##### Dataset excerpts #####
theorem dcacheOk_writeCached {s : State} (h : dcacheOk s = true) {ra : Word} {w : Bool} (hw : dWay s ra = some w)
    (bs : List Byte) (dirty : Bool) : dcacheOk (writeCached ra w bs dirty s) = true := by
  obtain ⟨hn, hv, hl⟩ := dWay_get hw
  have hk := dClass_lt hn ra
  have hok := dcacheOk_dSet h (dClass s ra)
  have hlk : (lineOf ra).toNat % s.params.dcacheSize.classes = dClass s ra := (dClass_eq s ra).symm
  have hput : ({ (dSet s (dClass s ra)).put w (storedLine s ra w bs dirty) with lruB := (dSet s (dClass s ra)).lruB } : DSet)
      = (dSet s (dClass s ra)).put w (storedLine s ra w bs dirty) := by cases w <;> rfl
  have := dcacheOk_replace h hk w (dSet s (dClass s ra)).lruB (storedLine s ra w bs dirty)
    (fun _ ho => DSet.other_line hok w hv ho) (fun _ => by show ((dSet s (dClass s ra)).get w).line.toNat % _ = _; rw [hl, hlk])
  rw [hput] at this
  exact this

/-- A store that hits: the bytes stored are found, every other address reads as before. -/
theorem storeHit_spec {s : State} (h : Cached s) (he : s.params.busErrors = []) {ra : Word} (x : Attrs) {w : Bool}
    (bs : List Byte) (hin : (lineOffset ra).toNat + bs.length ≤ 32) (hw : dWay s ra = some w) :
    Cached (storeHit ra x w bs s) ∧ StorageStep s (storeHit ra x w bs s) ∧
      ∀ a, dataByte (storeHit ra x w bs s) a = storeView (dataByte s) ra bs a := by
  obtain ⟨hn, hv, hl⟩ := dWay_get hw
  have hk := dClass_lt hn ra
  have hd1 := dcacheOk_writeCached h.dc hw bs (!x.w)
  have hla := lineAt_writeCached h.dc hw bs (!x.w)
  generalize hs1 : writeCached ra w bs (!x.w) s = s1 at *
  have hp1 : s1.params = s.params := by rw [← hs1]; rfl
  have hm1 : s1.sto.mem = s.sto.mem := by rw [← hs1]; rfl
  have hk1 : dClass s ra < s1.params.dcacheSize.classes := by rw [hp1]; exact hk
  have hst1 : StorageStep s s1 := by rw [← hs1]; exact StorageStep.putDSet he _ _
  have hd2 := dcacheOk_touchWay hd1 hk1 w
  have hla2 := lineAt_touchWay hd1 hk1 w
  have hget1 : (dSet s1 (dClass s ra)).get w = storedLine s ra w bs (!x.w) := by
    rw [← hs1, writeCached]
    simp only [dSet_setDSet h.dc, if_true]
    cases w <;> rfl
  rw [hget1] at hla2
  generalize hs2 : touchWay (dClass s ra) w s1 = s2 at *
  have hp2 : s2.params = s.params := by rw [← hs2]; exact hp1
  have hm2 : s2.sto.mem = s.sto.mem := by rw [← hs2]; exact hm1
  have hst2 : StorageStep s s2 := hst1.trans (by rw [← hs2]; exact StorageStep.putDSet (by rw [hp1]; exact he) _ _)
  have hmem2 : ∀ a, memByte s2 a = memByte s a := fun a => by simp only [memByte, hm2]
  have hmok2 : memOk s2 = true := by
    have := h.mem
    simp only [memOk] at this ⊢
    rw [hm2]
    exact this
  have hline : ∀ a, lineOf a = lineOf ra → dataByte s a = lineByte ((dSet s (dClass s ra)).get w).data (lineOffset a).toNat := by
    intro a ha
    have : lineAt s a = some ((dSet s (dClass s ra)).get w) :=
      lineAt_of_get h.dc hk w hv a (by rw [ha, hl])
    exact dataByte_of_line this
  have hclean := (cleanAgrees_iff s).mp h.clean
  have hview2 : ∀ a, lineAt s2 a = if lineOf a = lineOf ra then some { storedLine s ra w bs (!x.w) with undef := false } else lineAt s a := by
    intro a
    rw [hla2, hla]
    have e1 : (storedLine s ra w bs (!x.w)).valid = true := hv
    have e2 : (storedLine s ra w bs (!x.w)).line = lineOf ra := hl
    by_cases ha : lineOf a = lineOf ra <;> simp [e1, e2, ha]
  have hstored : ∀ a, lineOf a = lineOf ra →
      lineByte (storedLine s ra w bs (!x.w)).data (lineOffset a).toNat = storeView (dataByte s) ra bs a := by
    intro a ha
    exact lineByte_storeView hin a ha (hline a ha).symm
  have hout : storeHit ra x w bs s = if x.w then busWrite true ra bs s2 else s2 := by
    simp only [storeHit, hs1, hs2]
  rw [hout]
  cases hxw : x.w
  · simp only [Bool.false_eq_true, if_false]
    refine ⟨⟨hmok2, hd2, ?_⟩, hst2, ?_⟩
    · rw [cleanAgrees_iff]
      intro a l hla3 hdl
      rw [hview2 a] at hla3
      by_cases ha : lineOf a = lineOf ra
      · rw [if_pos ha] at hla3
        cases hla3
        simp [storedLine, hxw] at hdl
      · rw [if_neg ha] at hla3
        rw [hmem2]
        exact hclean a l hla3 hdl
    · intro a
      by_cases ha : lineOf a = lineOf ra
      · rw [dataByte_of_line (by rw [hview2 a, if_pos ha]), hstored a ha]
      · rw [storeView_other hin a ha, dataByte_eq, dataByte_eq, hview2 a, if_neg ha, hmem2]
  · simp only [if_true]
    have he2 : s2.params.busErrors = [] := by rw [hp2]; exact he
    have hst3 : StorageStep s2 (busWrite true ra bs s2) := busWrite_step he2 _ _
    have hdc3 : (busWrite true ra bs s2).sto.dcache = s2.sto.dcache := busWrite_dcache he2 _ _
    have hla3 : ∀ a, lineAt (busWrite true ra bs s2) a = lineAt s2 a := fun a => lineAt_congr hdc3 hst3.params a
    have hmem3 : ∀ a, memByte (busWrite true ra bs s2) a = storeView (memByte s) ra bs a := by
      intro a
      rw [memByte_busWrite hmok2 he2, show memByte s2 = memByte s from funext hmem2]
    refine ⟨⟨memOk_busWrite hmok2 ra bs, by rw [dcacheOk_congr hdc3 hst3.params]; exact hd2, ?_⟩, hst2.trans hst3, ?_⟩
    · rw [cleanAgrees_iff]
      intro a l hl3 hdl
      rw [hla3, hview2 a] at hl3
      rw [hmem3]
      by_cases ha : lineOf a = lineOf ra
      · rw [if_pos ha] at hl3
        cases hl3
        have hdc : ((dSet s (dClass s ra)).get w).dirty = false := by simpa [storedLine, hxw] using hdl
        have hag : lineByte ((dSet s (dClass s ra)).get w).data (lineOffset a).toNat = memByte s a :=
          hclean a _ (lineAt_of_get h.dc hk w hv a (by rw [ha, hl])) hdc
        exact lineByte_storeView hin a ha hag
      · rw [if_neg ha] at hl3
        rw [storeView_other hin a ha]
        exact hclean a l hl3 hdl
    · intro a
      by_cases ha : lineOf a = lineOf ra
      · rw [dataByte_of_line (by rw [hla3, hview2 a, if_pos ha]), hstored a ha]
      · rw [storeView_other hin a ha, dataByte_eq, dataByte_eq, hla3, hview2 a, if_neg ha, hmem3,
          storeView_other hin a ha]

/-- A store that goes to storage, where no cached copy is. -/
theorem storeMiss_spec {s : State} {d : Bool} (h : Cached s) (he : s.params.busErrors = []) {ra : Word} (bs : List Byte)
    (hin : (lineOffset ra).toNat + bs.length ≤ 32) (hw : dWay s ra = none) :
    Cached (busWrite d ra bs s) ∧ StorageStep s (busWrite d ra bs s) ∧
      ∀ a, dataByte (busWrite d ra bs s) a = storeView (dataByte s) ra bs a := by
  have hst : StorageStep s (busWrite d ra bs s) := busWrite_step he _ _
  have hdc : (busWrite d ra bs s).sto.dcache = s.sto.dcache := busWrite_dcache he _ _
  have hla : ∀ a, lineAt (busWrite d ra bs s) a = lineAt s a := fun a => lineAt_congr hdc hst.params a
  have hmem : ∀ a, memByte (busWrite d ra bs s) a = storeView (memByte s) ra bs a := memByte_busWrite h.mem he ra bs
  have hsame : ∀ a, lineOf a = lineOf ra → lineAt s a = none := by
    intro a ha
    rw [lineAt_none_iff, ← hw]
    simp only [dWay, dClass_eq, ha]
  refine ⟨⟨memOk_busWrite h.mem ra bs, by rw [dcacheOk_congr hdc hst.params]; exact h.dc, ?_⟩, hst, ?_⟩
  · rw [cleanAgrees_iff]
    intro a l hl hd
    rw [hla] at hl
    have ha : lineOf a ≠ lineOf ra := by
      intro e
      rw [hsame a e] at hl
      cases hl
    rw [hmem, storeView_other hin a ha]
    exact (cleanAgrees_iff s).mp h.clean a l hl hd
  · intro a
    by_cases ha : lineOf a = lineOf ra
    · rw [dataByte_of_none (by rw [hla, hsame a ha]), hmem, storeView_eq _ _ _ _ (by omega), storeView_eq _ _ _ _ (by omega),
        dataByte_of_none (hsame a ha)]
    · rw [storeView_other hin a ha, dataByte_eq, dataByte_eq, hla, hmem, storeView_other hin a ha]

/-- ONE STORE of bytes inside a line (R171, R172, R182): the bytes stored are found where they were stored, and every other
address reads as before. -/
theorem dataWrite_spec {s : State} (h : Cached s) (he : s.params.busErrors = []) (hb : s.sto.buffer = none) (ra : Word)
    (x : Attrs) (bs : List Byte) (hin : (lineOffset ra).toNat + bs.length ≤ 32)
    (hx : x.i = false ∨ (x.i = true ∧ x.w = false ∧ dWay s ra = none)) :
    Cached (dataWrite ra x bs s) ∧ StorageStep s (dataWrite ra x bs s) ∧
      (∀ a, dataByte (dataWrite ra x bs s) a = storeView (dataByte s) ra bs a) ∧
      (x.i = true → (dataWrite ra x bs s).sto.dcache = s.sto.dcache) := by
  have hwi : (x.w && x.i) = false := by
    rcases hx with hx | hx
    · simp [hx]
    · simp [hx.2.1]
  have hdb : dropBuffer ra s = s := by simp [dropBuffer, bufferHas, hb]
  have hseen := dSeen_eq hx
  simp only [dataWrite, hdb, storeThrough, hwi, hseen, Bool.false_eq_true, if_false]
  cases hw : dWay s ra with
  | some w =>
    have hi : x.i = false := by
      rcases hx with hx | hx
      · exact hx
      · rw [hw] at hx; cases hx.2.2
    simp only [hi, Bool.false_eq_true, if_false]
    obtain ⟨h1, h2, h3⟩ := storeHit_spec h he x bs hin hw
    exact ⟨h1, h2, h3, by simp⟩
  | none =>
    simp only
    by_cases hu : (x.i || ccrSWOA s || decide (s.params.dcacheSize.classes = 0)) = true
    · rw [if_pos hu]
      obtain ⟨h1, h2, h3⟩ := storeMiss_spec h he bs hin hw
      refine ⟨h1, h2, h3, fun _ => ?_⟩
      exact busWrite_dcache he _ _
    · rw [if_neg hu]
      have hi : x.i = false := by simp at hu; exact hu.1.1
      have hn : s.params.dcacheSize.classes ≠ 0 := by simp at hu; exact hu.2
      obtain ⟨h1, h2, h3, h4⟩ := fillLine_spec h he hb ra hn ((lineAt_none_iff s ra).mpr hw)
      have hsome : ∃ w, dWay (fillLine ra s) ra = some w := by
        rw [lineAt, Option.isSome_map] at h3
        exact Option.isSome_iff_exists.mp h3
      obtain ⟨w, hw'⟩ := hsome
      simp only [hw']
      obtain ⟨g1, g2, g3⟩ := storeHit_spec h1 (by rw [h2.params]; exact he) x bs hin hw'
      refine ⟨g1, h2.trans g2, ?_, by simp [hi]⟩
      intro a
      rw [g3 a, show dataByte (fillLine ra s) = dataByte s from funext h4]

end Sys2Proof.Machine
end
#####
▶ _Requirement_
Read the entries and show each line that mentions "found".

▶ _Response_
/-- A store that hits: the bytes stored are found, every other address reads as before. -/
/-- ONE STORE of bytes inside a line (R171, R172, R182): the bytes stored are found where they were stored, and every other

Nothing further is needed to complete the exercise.